[[ Records to process open ]]
theorem test_send_for : (weir { sends := [send6] }).sendFor (reply 1 (padTo 44 [0, 4])).hdr 4 = some (0, send6) := by decide +kernel
-- an ACK with ACC_CUM 0 and bit 1 set shows packet 1 accepted, packet 0 still missing
theorem test_ack : (sent (.ack 0 (reply 1 (padTo 44 ([0, 4, 0, 0] ++ bytesBE 4 0 ++ bytesBE 4 0 ++ [2]))))).map (fun m => (m.cum, m.missing, m.tries)) =
    some (0, [0], 1) := by decide +kernel
theorem test_ack_all : (sent (.ack 0 (reply 1 (padTo 44 ([0, 4, 1, 0] ++ bytesBE 4 2))))).map (fun m => (m.all, m.missing)) = some (true, []) := by
  decide +kernel
theorem test_complete : (sent (.complete 0 (reply 2 [0, 4, 0, 0]))).map (fun m => (m.done, m.status)) = some (true, 0) := by decide +kernel
theorem test_status : (sent (.status 0 (reply 4 (padTo 8 [0, 4, 0x41])))).map (fun m => (m.done, m.status, m.code)) = some (true, 0x49, 0x41) := by
  decide +kernel
theorem test_status_restart : (sent (.status 0 (reply 4 (padTo 8 [0, 4, 0x44]) 1)) { send6 with restarts := 15 }).map (·.status) = some 0x4B ∧
    (sent (.status 0 (reply 4 (padTo 8 [0, 4, 0x44]) 1))).map (·.restarts) = some 1 := by decide +kernel
theorem test_retransmit_last : send6.missing = [0, 1] ∧ (sent (.retransmitTimeout 0 6) { send6 with tries := 8 }).map (fun m => (m.done, m.status)) =
    some (true, 0x48) := by decide +kernel
theorem test_retransmit : (sent (.retransmitTimeout 0 6)).map (fun m => (m.tries, sget m.retx 1 0)) = some (2, 1) := by decide +kernel
theorem test_complete_wait : (sent (.completeWaitTimeout 0 6) { send6 with all := true, waits := 7 }).map (·.status) = some 0x48 ∧
    (sent (.completeWaitTimeout 0 6) { send6 with all := true, waits := 6 }).map (fun m => (m.waits, m.done)) = some (7, false) := by decide +kernel

def key6 : MsgKey := { sender := 4, seq := 6, epoch := 0 }
def entry6 : Reasm := { key := key6, port := 0, window := 8, len := 3, base := 0, tag := 0x77 }
/-- The codes of the STATUS packets that go out. -/
def codes (c : Instr) (w : WeirT) : List Nat := (after c (weir w)).net.out.filterMap (fun o => match o with
  | .weir _ _ _ p => if pktType p = 4 then some (natBE (bytesAt p.body 2 1)) else none
  | _ => none)
def fresh3 : Instr := .data 0 (pk 0 1 3 [1, 2, 3])
theorem test_data_unknown_tag : (weir {}).tagWindow 0x77 = none ∧ (after fresh3 (weir {})).net.unknownTag = 1 := by decide +kernel
theorem test_data_accepted : (weir { windows := [(8, win8)] }).tagWindow 0x77 = some (0, 8, win8) ∧ (weir { windows := [(8, win8)] }).stale 0 (pk 0 1 3 []).hdr = false ∧
    (w0 fresh3 { windows := [(8, win8)] }).reasm = [{ entry6 with cum := 1, unreported := 1, buffer := [(0, [1, 2, 3])] }] := by decide +kernel
theorem test_data_refusals : codes fresh3 { windows := [(8, { win8 with revoked := some 0 })] } = [0x40] ∧
    codes fresh3 { windows := [(8, { win8 with peer := 3 })] } = [0x42] ∧ codes fresh3 { windows := [(8, { win8 with length := 2 })] } = [0x41] ∧
    codes (.data 0 (pk 0 0 3 [1, 2, 3])) { windows := [(8, win8)] } = [0x44] := by decide +kernel
theorem test_data_stale : let p := weirPacket (msgHdr 0 1 0 4 6 5 0x77 3 0 0) [1, 2, 3]
    codes (.data 0 p) { windows := [(8, win8)] } = [0x43] ∧ codes (.data 0 (weirPacket (msgHdr 0 1 0 4 6 4 0x77 3 0 0) [1, 2, 3])) { windows := [(8, win8)] } = [] := by
  decide +kernel
theorem test_data_duplicate : (after fresh3 (weir { windows := [(8, win8)], dups := [key6] })).net.out.map (fun o => match o with
    | .weir _ _ _ p => pktType p | _ => 99) = [2] := by decide +kernel
theorem test_packet_place : let t := after (.packetPlace 0) (weir { windows := [(8, win8)], reasm := [{ entry6 with cum := 1, buffer := [(0, [1, 2, 3])] }] })
    (t.tenants[0].weir.reasm.map (fun e => (e.placed, e.complete, e.buffer))) = [(3, true, [])] ∧ t.mem.map (·.2) = [1, 2, 3] := by decide +kernel
theorem test_close : let e := { entry6 with cum := 1, complete := true, sentComplete := true }
    (weir { reasm := [e] }).entryOf key6 = some (0, e) ∧ w0 (.close 0 (pk 3 0 3 [])) { reasm := [e] } = { dups := [key6] } ∧
    (w0 (.close 0 (pk 3 0 3 [])) { reasm := [entry6] }).reasm = [entry6] := by decide +kernel
theorem test_abort : entry6.all = false ∧ (w0 (.abort 0 (pk 5 0 3 [])) { windows := [(8, win8)], reasm := [entry6] }).reasm = [] := by decide +kernel
theorem test_ack_due : let t := after (.ackDue 0 key6) (weir { reasm := [{ entry6 with unreported := 3, cum := 1 }] })
    (t.tenants[0].weir.reasm.map (·.unreported), t.net.out.length) = ([0], 1) := by decide +kernel
theorem test_reassembly_timeout : (w0 (.reassemblyTimeout 0 key6) { windows := [(8, win8)], reasm := [entry6] }).reasm = [] ∧
    (w0 (.reassemblyTimeout 0 key6) { reasm := [{ entry6 with sentComplete := true }] }).dups = [key6] := by decide +kernel
theorem test_duplicates_expire : w0 (.duplicateWindowExpire 0) { dups := [key6, { key6 with epoch := 0xFFF8 }, { key6 with epoch := 0xFFF7 }] } =
    { dups := [key6, { key6 with epoch := 0xFFF8 }] } := by decide +kernel
theorem test_window_free : (w0 (.windowFree 0 8) { windows := [(8, { win8 with revoked := some 0xFFF0 })] }).windows = [] ∧
    (w0 (.windowFree 0 8) { windows := [(8, { win8 with revoked := some 0xFFF1 })] }).windows.length = 1 := by decide +kernel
[[ Records to process closed ]]
• _What you will do_
Having read the records above, reproduce each one exactly.

• _Finished exercise_
theorem test_send_for : (weir { sends := [send6] }).sendFor (reply 1 (padTo 44 [0, 4])).hdr 4 = some (0, send6) := by decide +kernel
-- an ACK with ACC_CUM 0 and bit 1 set shows packet 1 accepted, packet 0 still missing
theorem test_ack : (sent (.ack 0 (reply 1 (padTo 44 ([0, 4, 0, 0] ++ bytesBE 4 0 ++ bytesBE 4 0 ++ [2]))))).map (fun m => (m.cum, m.missing, m.tries)) =
    some (0, [0], 1) := by decide +kernel
theorem test_ack_all : (sent (.ack 0 (reply 1 (padTo 44 ([0, 4, 1, 0] ++ bytesBE 4 2))))).map (fun m => (m.all, m.missing)) = some (true, []) := by
  decide +kernel
theorem test_complete : (sent (.complete 0 (reply 2 [0, 4, 0, 0]))).map (fun m => (m.done, m.status)) = some (true, 0) := by decide +kernel
theorem test_status : (sent (.status 0 (reply 4 (padTo 8 [0, 4, 0x41])))).map (fun m => (m.done, m.status, m.code)) = some (true, 0x49, 0x41) := by
  decide +kernel
theorem test_status_restart : (sent (.status 0 (reply 4 (padTo 8 [0, 4, 0x44]) 1)) { send6 with restarts := 15 }).map (·.status) = some 0x4B ∧
    (sent (.status 0 (reply 4 (padTo 8 [0, 4, 0x44]) 1))).map (·.restarts) = some 1 := by decide +kernel
theorem test_retransmit_last : send6.missing = [0, 1] ∧ (sent (.retransmitTimeout 0 6) { send6 with tries := 8 }).map (fun m => (m.done, m.status)) =
    some (true, 0x48) := by decide +kernel
theorem test_retransmit : (sent (.retransmitTimeout 0 6)).map (fun m => (m.tries, sget m.retx 1 0)) = some (2, 1) := by decide +kernel
theorem test_complete_wait : (sent (.completeWaitTimeout 0 6) { send6 with all := true, waits := 7 }).map (·.status) = some 0x48 ∧
    (sent (.completeWaitTimeout 0 6) { send6 with all := true, waits := 6 }).map (fun m => (m.waits, m.done)) = some (7, false) := by decide +kernel

def key6 : MsgKey := { sender := 4, seq := 6, epoch := 0 }
def entry6 : Reasm := { key := key6, port := 0, window := 8, len := 3, base := 0, tag := 0x77 }
/-- The codes of the STATUS packets that go out. -/
def codes (c : Instr) (w : WeirT) : List Nat := (after c (weir w)).net.out.filterMap (fun o => match o with
  | .weir _ _ _ p => if pktType p = 4 then some (natBE (bytesAt p.body 2 1)) else none
  | _ => none)
def fresh3 : Instr := .data 0 (pk 0 1 3 [1, 2, 3])
theorem test_data_unknown_tag : (weir {}).tagWindow 0x77 = none ∧ (after fresh3 (weir {})).net.unknownTag = 1 := by decide +kernel
theorem test_data_accepted : (weir { windows := [(8, win8)] }).tagWindow 0x77 = some (0, 8, win8) ∧ (weir { windows := [(8, win8)] }).stale 0 (pk 0 1 3 []).hdr = false ∧
    (w0 fresh3 { windows := [(8, win8)] }).reasm = [{ entry6 with cum := 1, unreported := 1, buffer := [(0, [1, 2, 3])] }] := by decide +kernel
theorem test_data_refusals : codes fresh3 { windows := [(8, { win8 with revoked := some 0 })] } = [0x40] ∧
    codes fresh3 { windows := [(8, { win8 with peer := 3 })] } = [0x42] ∧ codes fresh3 { windows := [(8, { win8 with length := 2 })] } = [0x41] ∧
    codes (.data 0 (pk 0 0 3 [1, 2, 3])) { windows := [(8, win8)] } = [0x44] := by decide +kernel
theorem test_data_stale : let p := weirPacket (msgHdr 0 1 0 4 6 5 0x77 3 0 0) [1, 2, 3]
    codes (.data 0 p) { windows := [(8, win8)] } = [0x43] ∧ codes (.data 0 (weirPacket (msgHdr 0 1 0 4 6 4 0x77 3 0 0) [1, 2, 3])) { windows := [(8, win8)] } = [] := by
  decide +kernel
theorem test_data_duplicate : (after fresh3 (weir { windows := [(8, win8)], dups := [key6] })).net.out.map (fun o => match o with
    | .weir _ _ _ p => pktType p | _ => 99) = [2] := by decide +kernel
theorem test_packet_place : let t := after (.packetPlace 0) (weir { windows := [(8, win8)], reasm := [{ entry6 with cum := 1, buffer := [(0, [1, 2, 3])] }] })
    (t.tenants[0].weir.reasm.map (fun e => (e.placed, e.complete, e.buffer))) = [(3, true, [])] ∧ t.mem.map (·.2) = [1, 2, 3] := by decide +kernel
theorem test_close : let e := { entry6 with cum := 1, complete := true, sentComplete := true }
    (weir { reasm := [e] }).entryOf key6 = some (0, e) ∧ w0 (.close 0 (pk 3 0 3 [])) { reasm := [e] } = { dups := [key6] } ∧
    (w0 (.close 0 (pk 3 0 3 [])) { reasm := [entry6] }).reasm = [entry6] := by decide +kernel
theorem test_abort : entry6.all = false ∧ (w0 (.abort 0 (pk 5 0 3 [])) { windows := [(8, win8)], reasm := [entry6] }).reasm = [] := by decide +kernel
theorem test_ack_due : let t := after (.ackDue 0 key6) (weir { reasm := [{ entry6 with unreported := 3, cum := 1 }] })
    (t.tenants[0].weir.reasm.map (·.unreported), t.net.out.length) = ([0], 1) := by decide +kernel
theorem test_reassembly_timeout : (w0 (.reassemblyTimeout 0 key6) { windows := [(8, win8)], reasm := [entry6] }).reasm = [] ∧
    (w0 (.reassemblyTimeout 0 key6) { reasm := [{ entry6 with sentComplete := true }] }).dups = [key6] := by decide +kernel
theorem test_duplicates_expire : w0 (.duplicateWindowExpire 0) { dups := [key6, { key6 with epoch := 0xFFF8 }, { key6 with epoch := 0xFFF7 }] } =
    { dups := [key6, { key6 with epoch := 0xFFF8 }] } := by decide +kernel
theorem test_window_free : (w0 (.windowFree 0 8) { windows := [(8, { win8 with revoked := some 0xFFF0 })] }).windows = [] ∧
    (w0 (.windowFree 0 8) { windows := [(8, { win8 with revoked := some 0xFFF1 })] }).windows.length = 1 := by decide +kernel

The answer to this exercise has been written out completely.